Bertambahnya penduduk di bumi ternyata menjadi salah satu alasan bagi mereka yang memutuskan untuk childfree. Hal ini dikarenakan semakin bertambahnya populasi manusia namun tidak sejalan dengan meningkatnya tingkat kesehatan. Faktor lingkungan lainnya yaitu karena perubahan iklim, global warming dan kerusakan alam di bumi.

Respon masyarakat

Bagi mereka yang mendukung fenomena childfree berpendapat bahwa memiliki seorang anak atau tidak adalah hak bagi tiap individu. Keputusan tersebut pastinya sudah dipertimbangkan dengan baik. Selain itu, melarang seseorang untuk melakukan sesuatu yang memang tidak diinginkan orang tersebut bukanlah hak atau kewajiban kita. Mereka berhak atas apa yang ingin mereka lakukan selama itu tidak merugikan orang lain. Mereka yang mendukung childfree juga sependapat mengenai beberapa alasan yang menyebabkan mereka tidak ingin memiliki anak. Akan lebih baik tidak memiliki anak daripada harus memaksakan seseorang memiliki anak yang nantinya akan berdampak pada anak tersebut.

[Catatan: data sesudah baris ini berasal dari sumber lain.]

/-- Canonical inputs `s` give canonical outputs `out` that stand for the values `g`. -/
abbrev Computes (s out : List Felt) (g : List Nat) : Prop := AllCanonical s → AllCanonical out ∧ montVals out = g

theorem allCanonical_cons {v : Felt} {l : List Felt} : AllCanonical (v :: l) ↔ Canonical v ∧ AllCanonical l := by
  simp [AllCanonical]

theorem mapM_computes (f : Felt → Except CmdError Felt) (g : Nat → Nat) (l : List Felt)
    (h : ∀ v, ∃ r, f v = .ok r ∧ (Canonical v → Canonical r ∧ montVal r.toNat = g (montVal v.toNat))) :
    ∃ out, l.mapM f = .ok out ∧ out.length = l.length ∧ Computes l out ((montVals l).map g) := by
  induction l with
  | nil => exact ⟨[], rfl, rfl, fun _ => ⟨by simp [AllCanonical], rfl⟩⟩
  | cons v l ih =>
    obtain ⟨r, h1, h2⟩ := h v
    obtain ⟨out, h3, h4, h5⟩ := ih
    refine ⟨r :: out, ?_, by simp [h4], fun hc => ?_⟩
    · rw [List.mapM_cons, h1, ok_bind, h3, ok_bind]; rfl
    · obtain ⟨hv, hl⟩ := allCanonical_cons.1 hc
      obtain ⟨h6, h7⟩ := h2 hv
      obtain ⟨h8, h9⟩ := h5 hl
      exact ⟨allCanonical_cons.2 ⟨h6, h8⟩, by simp only [montVals_cons, List.map_cons, h7] at h9 ⊢; rw [h9]⟩

/-- R223. -/
theorem sbox_spec (a : Felt) : ∃ r, sbox a = .ok r ∧
    (Canonical a → Canonical r ∧ montVal r.toNat = fPow5 (montVal a.toNat)) := by
  obtain ⟨r1, h1, c1⟩ := mmulPath_mont a a
  obtain ⟨r2, h2, c2⟩ := mmulPath_mont r1 r1
  obtain ⟨r3, h3, c3⟩ := mmulPath_mont r2 a
  refine ⟨r3, ?_, fun ha => ?_⟩
  · rw [sbox, msqrPath_eq, h1, ok_bind, msqrPath_eq, h2, ok_bind, h3]
  · obtain ⟨k1, v1⟩ := c1 (Or.inl ha)
    obtain ⟨k2, v2⟩ := c2 (Or.inl k1)
    obtain ⟨k3, v3⟩ := c3 (Or.inl k2)
    exact ⟨k3, by rw [v3, v2, v1, fPow5_eq]⟩

/-- The table entries `base, …, base+n−1` are canonical. -/
abbrev EntriesCanonical (tab : Nat → Felt) (base n : Nat) : Prop := ∀ k < n, Canonical (tab (base + k))

theorem EntriesCanonical.tail {tab : Nat → Felt} {base n : Nat} (h : EntriesCanonical tab base (n + 1)) :
    EntriesCanonical tab (base + 1) n := fun k hk => by
  have := h (k + 1) (by omega)
  rwa [show base + (k + 1) = base + 1 + k by omega] at this

@[simp] theorem addConsts_length (tab : Nat → Felt) (base : Nat) (l : List Felt) :
    (addConsts tab base l).length = l.length := by
  induction l generalizing base with
  | nil => rfl
  | cons v l ih => simp [addConsts, ih]

theorem addConsts_spec (tab : Nat → Felt) (base : Nat) (l : List Felt) (ht : EntriesCanonical tab base l.length) :
    Computes l (addConsts tab base l) (fAddConsts (entryVal tab) base (montVals l)) := by
  induction l generalizing base with
  | nil => exact fun _ => ⟨by simp [addConsts, AllCanonical], rfl⟩
  | cons v l ih =>
    intro hc
    obtain ⟨hv, hl⟩ := allCanonical_cons.1 hc
    obtain ⟨h1, h2⟩ := ih (base + 1) (EntriesCanonical.tail ht) hl
    have h0 : Canonical (tab base) := ht 0 (by simp)
    refine ⟨allCanonical_cons.2 ⟨(modadd_spec _ _ hv h0).2, h1⟩, ?_⟩
    simp only [addConsts, montVals, List.map_cons, fAddConsts] at h2 ⊢
    rw [montVal_modadd hv h0, h2]

theorem fDot_lt (coef : Nat → Nat) (j : Nat) (l : List Nat) : fDot coef j l < Config.p := by
  cases l with
  | nil => exact p_pos
  | cons v l => exact fAdd_lt _ _

theorem dotFrom_spec (coef : Nat → Felt) (j : Nat) (acc : Felt) (l : List Felt) :
    ∃ r, dotFrom coef j acc l = .ok r ∧ (Canonical acc → AllCanonical l →
      Canonical r ∧ montVal r.toNat = fAdd (montVal acc.toNat) (fDot (fun k => montVal (coef k).toNat) j (montVals l))) := by
  induction l generalizing j acc with
  | nil =>
    refine ⟨acc, rfl, fun ha _ => ⟨ha, ?_⟩⟩
    rw [montVals_nil, fDot, fAdd_zero_right (montVal_lt _)]
  | cons v l ih =>
    obtain ⟨m, h1, c1⟩ := mmulPath_mont (coef j) v
    obtain ⟨r, h2, c2⟩ := ih (j + 1) (modadd acc m)
    refine ⟨r, by rw [dotFrom, h1, ok_bind, h2], fun ha hc => ?_⟩
    obtain ⟨hv, hl⟩ := allCanonical_cons.1 hc
    obtain ⟨k1, v1⟩ := c1 (Or.inr hv)
    obtain ⟨k2, v2⟩ := c2 (modadd_spec _ _ ha k1).2 hl
    exact ⟨k2, by rw [v2, montVal_modadd ha k1, v1, fAdd_assoc, montVals_cons, fDot]⟩

theorem dotFrom_zero_spec (coef : Nat → Felt) (j : Nat) (l : List Felt) :
    ∃ r, dotFrom coef j 0 l = .ok r ∧ (AllCanonical l →
      Canonical r ∧ montVal r.toNat = fDot (fun k => montVal (coef k).toNat) j (montVals l)) := by
  obtain ⟨r, h, c⟩ := dotFrom_spec coef j 0 l
  refine ⟨r, h, fun hl => ?_⟩
  obtain ⟨k, v⟩ := c canonical_zero hl
  exact ⟨k, by rw [v, montVal_zero, fAdd_zero_left (fDot_lt _ _ _)]⟩

/-- R224. -/
theorem mix_spec (tab : Nat → Felt) (base T : Nat) (s : List Felt) :
    ∃ out, mix tab base T s = .ok out ∧ out.length = T ∧ Computes s out (fMix (entryVal tab) base T (montVals s)) := by
  suffices H : ∀ is : List Nat, ∃ out,
      is.mapM (fun i => dotFrom (fun j => tab (base + (j * T + i))) 0 0 s) = .ok out ∧ out.length = is.length ∧
      Computes s out (is.map fun i => fDot (fun j => entryVal tab (base + (j * T + i))) 0 (montVals s)) by
    obtain ⟨out, h1, h2, h3⟩ := H (List.range T)
    exact ⟨out, h1, by rw [h2, List.length_range], h3⟩
  intro is
  induction is with
  | nil => exact ⟨[], rfl, rfl, fun _ => ⟨by simp [AllCanonical], rfl⟩⟩
  | cons i is ih =>
    obtain ⟨r, h1, c1⟩ := dotFrom_zero_spec (fun j => tab (base + (j * T + i))) 0 s
    obtain ⟨out, h2, h3, h4⟩ := ih
    refine ⟨r :: out, by rw [List.mapM_cons, h1, ok_bind, h2, ok_bind]; rfl, by simp [h3], fun hc => ?_⟩
    obtain ⟨k1, v1⟩ := c1 hc
    obtain ⟨k2, v2⟩ := h4 hc
    exact ⟨allCanonical_cons.2 ⟨k1, k2⟩, by simp only [montVals_cons, List.map_cons] at v2 ⊢; rw [v1, v2]⟩

/-! ### Poseidon v1 -/

theorem p1_t_pos (w : P1Width) : 0 < w.t := by cases w <;> decide
theorem p2_t_pos (w : P2Width) : 0 < w.t := by cases w <;> decide

theorem tables_entries {tab : Nat → Felt} (h : TablesCanonical tab) {base n : Nat}
    (hb : base + n ≤ Config.ntab) : EntriesCanonical tab base n := fun k hk => h _ (by omega)

theorem sparseTail_spec (tab : Nat → Felt) (s0 : Felt) (e : Nat) (l : List Felt) :
    ∃ out, sparseTail tab s0 e l = .ok out ∧ out.length = l.length ∧
      (Canonical s0 → Computes l out (fSparseTail (entryVal tab) (montVal s0.toNat) e (montVals l))) := by
  induction l generalizing e with
  | nil => exact ⟨[], rfl, rfl, fun _ _ => ⟨by simp [AllCanonical], rfl⟩⟩
  | cons v l ih =>
    obtain ⟨m, h1, c1⟩ := mmulPath_mont (tab e) s0
    obtain ⟨out, h2, h3, c2⟩ := ih (e + 1)
    refine ⟨modadd m v :: out, by rw [sparseTail, h1, ok_bind, h2, ok_bind]; rfl, by simp [h3], fun hs hc => ?_⟩
    obtain ⟨hv, hl⟩ := allCanonical_cons.1 hc
    obtain ⟨k1, v1⟩ := c1 (Or.inr hs)
    obtain ⟨k2, v2⟩ := c2 hs hl
    refine ⟨allCanonical_cons.2 ⟨(modadd_spec _ _ k1 hv).2, k2⟩, ?_⟩
    simp only [montVals_cons, fSparseTail] at v2 ⊢
    rw [montVal_modadd k1 hv, v1, v2]

/-- The round counters of the schedule stay below their bounds (R221). -/
theorem p1Schedule_mem (w : P1Width) {ph : P1Phase} {r : Nat} (h : (ph, r) ∈ p1Schedule w) :
    (ph = .partialRound → r < w.np) ∧ (ph ≠ .partialRound → r < 4) := by
  simp only [p1Schedule, List.mem_append, List.mem_cons, List.mem_map, List.mem_range, Prod.mk.injEq] at h
  rcases h with ((⟨rfl, rfl⟩ | ⟨x, hx, rfl, rfl⟩) | ⟨x, hx, rfl, rfl⟩) | ⟨x, hx, rfl, rfl⟩ <;> simp_all

/-- R225 to R227: one round of the Poseidon v1 sequencer. -/
theorem p1Round_spec (tab : Nat → Felt) (w : P1Width) (s : List Felt) (hs : s.length = w.t) (ph : P1Phase) (r : Nat) :
    ∃ out, p1Round tab w s (ph, r) = .ok out ∧ out.length = w.t ∧
      ((ph, r) ∈ p1Schedule w → TablesCanonical tab →
        Computes s out (fP1Round (entryVal tab) w (montVals s) (ph, r))) := by
  have hT := p1_t_pos w
  have bound : ∀ k, k + w.t ≤ 8 * w.t + w.np → w.baseC + k + w.t ≤ Config.ntab := by
    cases w <;> simp only [P1Width.t, P1Width.np, P1Width.baseC, Config.ntab] <;> omega
  obtain ⟨sb, hb1, hb2, hb3⟩ := mapM_computes sbox fPow5 s sbox_spec
  cases ph with
  | ark0 =>
    refine ⟨_, rfl, by rw [p1Ark0, addConsts_length, hs], fun _ ht hc => ?_⟩
    exact addConsts_spec tab _ s (tables_entries ht (by rw [hs]; exact bound 0 (by omega))) hc
  | fullA =>
    obtain ⟨out, h1, h2, h3⟩ := mix_spec tab (if r < 3 then w.baseM else w.baseP) w.t
      (addConsts tab (w.baseC + ((r + 1) * w.t)) sb)
    refine ⟨out, by rw [p1Round, p1FullA, hb1, ok_bind, h1], h2, fun hm ht hc => ?_⟩
    have hr := (p1Schedule_mem w hm).2 (by simp)
    obtain ⟨c1, v1⟩ := hb3 hc
    have hidx : (r + 1) * w.t + w.t ≤ 8 * w.t + w.np := by
      have : (r + 1) * w.t ≤ 4 * w.t := Nat.mul_le_mul_right _ (by omega)
      omega
    obtain ⟨c2, v2⟩ := addConsts_spec tab (w.baseC + ((r + 1) * w.t)) sb
      (tables_entries ht (by rw [hb2, hs]; exact bound _ hidx)) c1
    obtain ⟨c3, v3⟩ := h3 c2
    exact ⟨c3, by rw [v3, v2, v1]; rfl⟩
  | partialRound =>
    cases s with
    | nil => rw [List.length_nil] at hs; omega
    | cons v rest =>
      obtain ⟨y, h1, c1⟩ := sbox_spec v
      obtain ⟨t0, h2, c2⟩ := dotFrom_zero_spec (fun j => tab (w.baseS + (2 * w.t - 1) * r + j)) 0
        (modadd y (tab (w.baseC + (5 * w.t + r))) :: rest)
      obtain ⟨rest', h3, h4, c3⟩ := sparseTail_spec tab (modadd y (tab (w.baseC + (5 * w.t + r))))
        (w.baseS + (2 * w.t - 1) * r + w.t) rest
      refine ⟨t0 :: rest', ?_, by rw [List.length_cons, h4, ← hs, List.length_cons], fun hm ht hc => ?_⟩
      · rw [p1Round, p1Partial, h1, ok_bind]
        simp only []
        rw [h2, ok_bind, h3, ok_bind]; rfl
      · have hr := (p1Schedule_mem w hm).1 rfl
        obtain ⟨hv, hl⟩ := allCanonical_cons.1 hc
        obtain ⟨k1, v1⟩ := c1 hv
        have he : Canonical (tab (w.baseC + (5 * w.t + r))) := ht _ (by have := bound (5 * w.t + r) (by omega); omega)
        have ks := (modadd_spec _ _ k1 he).2
        have vs := montVal_modadd k1 he
        obtain ⟨k2, v2⟩ := c2 (allCanonical_cons.2 ⟨ks, hl⟩)
        obtain ⟨k3, v3⟩ := c3 ks hl
        refine ⟨allCanonical_cons.2 ⟨k2, k3⟩, ?_⟩
        simp only [montVals_cons] at v2 v3 ⊢
        rw [v2, v3, vs, v1]; rfl
  | fullB =>
    by_cases h3r : r < 3
    · obtain ⟨out, h1, h2, h3⟩ := mix_spec tab w.baseM w.t (addConsts tab (w.baseC + (5 * w.t + w.np + r * w.t)) sb)
      refine ⟨out, by rw [p1Round, p1FullB, hb1, ok_bind]; simp only [if_pos h3r]; rw [h1], h2, fun hm ht hc => ?_⟩
      obtain ⟨c1, v1⟩ := hb3 hc
      have hidx : 5 * w.t + w.np + r * w.t + w.t ≤ 8 * w.t + w.np := by
        have : r * w.t ≤ 2 * w.t := Nat.mul_le_mul_right _ (by omega)
        omega
      obtain ⟨c2, v2⟩ := addConsts_spec tab (w.baseC + (5 * w.t + w.np + r * w.t)) sb
        (tables_entries ht (by rw [hb2, hs]; exact bound _ hidx)) c1
      obtain ⟨c3, v3⟩ := h3 c2
      exact ⟨c3, by rw [v3, v2, v1, fP1Round, if_pos h3r]⟩
    · obtain ⟨out, h1, h2, h3⟩ := mix_spec tab w.baseM w.t sb
      refine ⟨out, by rw [p1Round, p1FullB, hb1, ok_bind]; simp only [if_neg h3r]; rw [h1], h2, fun hm ht hc => ?_⟩
      obtain ⟨c1, v1⟩ := hb3 hc
      obtain ⟨c3, v3⟩ := h3 c1
      exact ⟨c3, by rw [v3, v1, fP1Round, if_neg h3r]⟩

/-- R228: the whole Poseidon v1 permutation. -/
theorem perm1_spec (tab : Nat → Felt) (w : P1Width) (s : List Felt) (hs : s.length = w.t) :
    ∃ out, perm1 tab w s = .ok out ∧ out.length = w.t ∧
      (TablesCanonical tab → Computes s out (fPerm1 (entryVal tab) w (montVals s))) := by
  suffices H : ∀ (rs : List (P1Phase × Nat)) (s : List Felt), s.length = w.t → (∀ q ∈ rs, q ∈ p1Schedule w) →
      ∃ out, rs.foldlM (p1Round tab w) s = .ok out ∧ out.length = w.t ∧
        (TablesCanonical tab → Computes s out (rs.foldl (fP1Round (entryVal tab) w) (montVals s))) from
    H _ s hs fun _ h => h
  intro rs
  induction rs with
  | nil => exact fun s hs _ => ⟨s, rfl, hs, fun _ hc => ⟨hc, rfl⟩⟩
  | cons q rs ih =>
    intro s hs hq
    obtain ⟨ph, r⟩ := q
    obtain ⟨o1, h1, h2, h3⟩ := p1Round_spec tab w s hs ph r
    obtain ⟨o2, h4, h5, h6⟩ := ih o1 h2 fun q h => hq q (List.mem_cons_of_mem _ h)
    refine ⟨o2, by rw [List.foldlM_cons, h1, ok_bind, h4], h5, fun ht hc => ?_⟩
    obtain ⟨c1, v1⟩ := h3 (hq _ List.mem_cons_self) ht hc
    obtain ⟨c2, v2⟩ := h6 ht c1
    exact ⟨c2, by rw [v2, v1, List.foldl_cons]⟩

/-! ### Poseidon2 -/

theorem smallMul_spec (k : Nat) (v : Felt) (hv : Canonical v) :
    Canonical (smallMul k v) ∧ montVal (smallMul k v).toNat = fMul k (montVal v.toNat) := by
  induction k with
  | zero => exact ⟨canonical_zero, by rw [smallMul, montVal_zero, fMul, Nat.zero_mul, Nat.zero_mod]⟩
  | succ k ih =>
    cases k with
    | zero => exact ⟨hv, by rw [smallMul, fMul, Nat.zero_add, Nat.one_mul, Nat.mod_eq_of_lt (montVal_lt _)]⟩
    | succ k =>
    obtain ⟨h1, h2⟩ := ih
    refine ⟨(modadd_spec _ _ h1 hv).2, ?_⟩
    rw [smallMul, montVal_modadd h1 hv, h2]
    unfold fAdd fMul
    rw [Nat.mod_add_mod]; congr 1; ring

theorem fRowSum_lt (ks vs : List Nat) : fRowSum ks vs < Config.p := by
  cases ks with
  | nil => exact p_pos
  | cons k ks =>
    cases vs with
    | nil => exact p_pos
    | cons v vs => exact fAdd_lt _ _

theorem rowSum_nil (acc : Felt) (l : List Felt) : rowSum acc [] l = acc := by rw [rowSum, List.zip_nil_left, List.foldl_nil]
theorem rowSum_nil_right (acc : Felt) (ks : List Nat) : rowSum acc ks [] = acc := by
  rw [rowSum, List.zip_nil_right, List.foldl_nil]
theorem rowSum_cons (acc : Felt) (k : Nat) (ks : List Nat) (v : Felt) (vs : List Felt) :
    rowSum acc (k :: ks) (v :: vs) = rowSum (modadd acc (smallMul k v)) ks vs := by
  rw [rowSum, List.zip_cons_cons, List.foldl_cons, rowSum]
theorem fRowSum_nil (l : List Nat) : fRowSum [] l = 0 := by cases l <;> rfl
theorem fRowSum_nil_right (ks : List Nat) : fRowSum ks [] = 0 := by cases ks <;> rfl
theorem fRowSum_cons (k : Nat) (ks : List Nat) (v : Nat) (vs : List Nat) :
    fRowSum (k :: ks) (v :: vs) = fAdd (fMul k v) (fRowSum ks vs) := by rw [fRowSum]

Sedangkan bagi yang tidak setuju terhadap hal ini memiliki alasan bahwa sudah kodratnya sebagai seorang wanita untuk mengandung dan melahirkan seorang anak. Selain itu, tujuan dari sebuah pernikahan adalah untuk memiliki anak yang dapat meneruskan keturunan keluarga. Childfree seharusnya bukan merupakan keputusan satu individu atau pasangan saja tapi perlu juga dibicarakan kepada masing masing keluarga. Faktor yang menjadi penyebab untuk childfree hanyalah ketakutan yang sebenarnya bisa ditangani.

Kesimpulan

Childfree adalah pengambilan keputusan oleh seseorang atau pasangan untuk tidak memiliki seorang anak. Hal ini disebabkan oleh faktor psikologis, faktor finansial, faktor fisik, faktor lingkungan. Respon yang diterima atas keputusan ini pun bermacam macam. Ada yang mendukung dengan alasan jika hal tersebut merupakan hak bagi tiap individu dan bukan hal yang baik jika harus memaksakan kehendak seseorang. Dan mereka yang tidak setuju berpendapat bahwa pengambilan keputusan childfree tidak sesuai dengan kodrat atau nilai yang ada di masyarakat.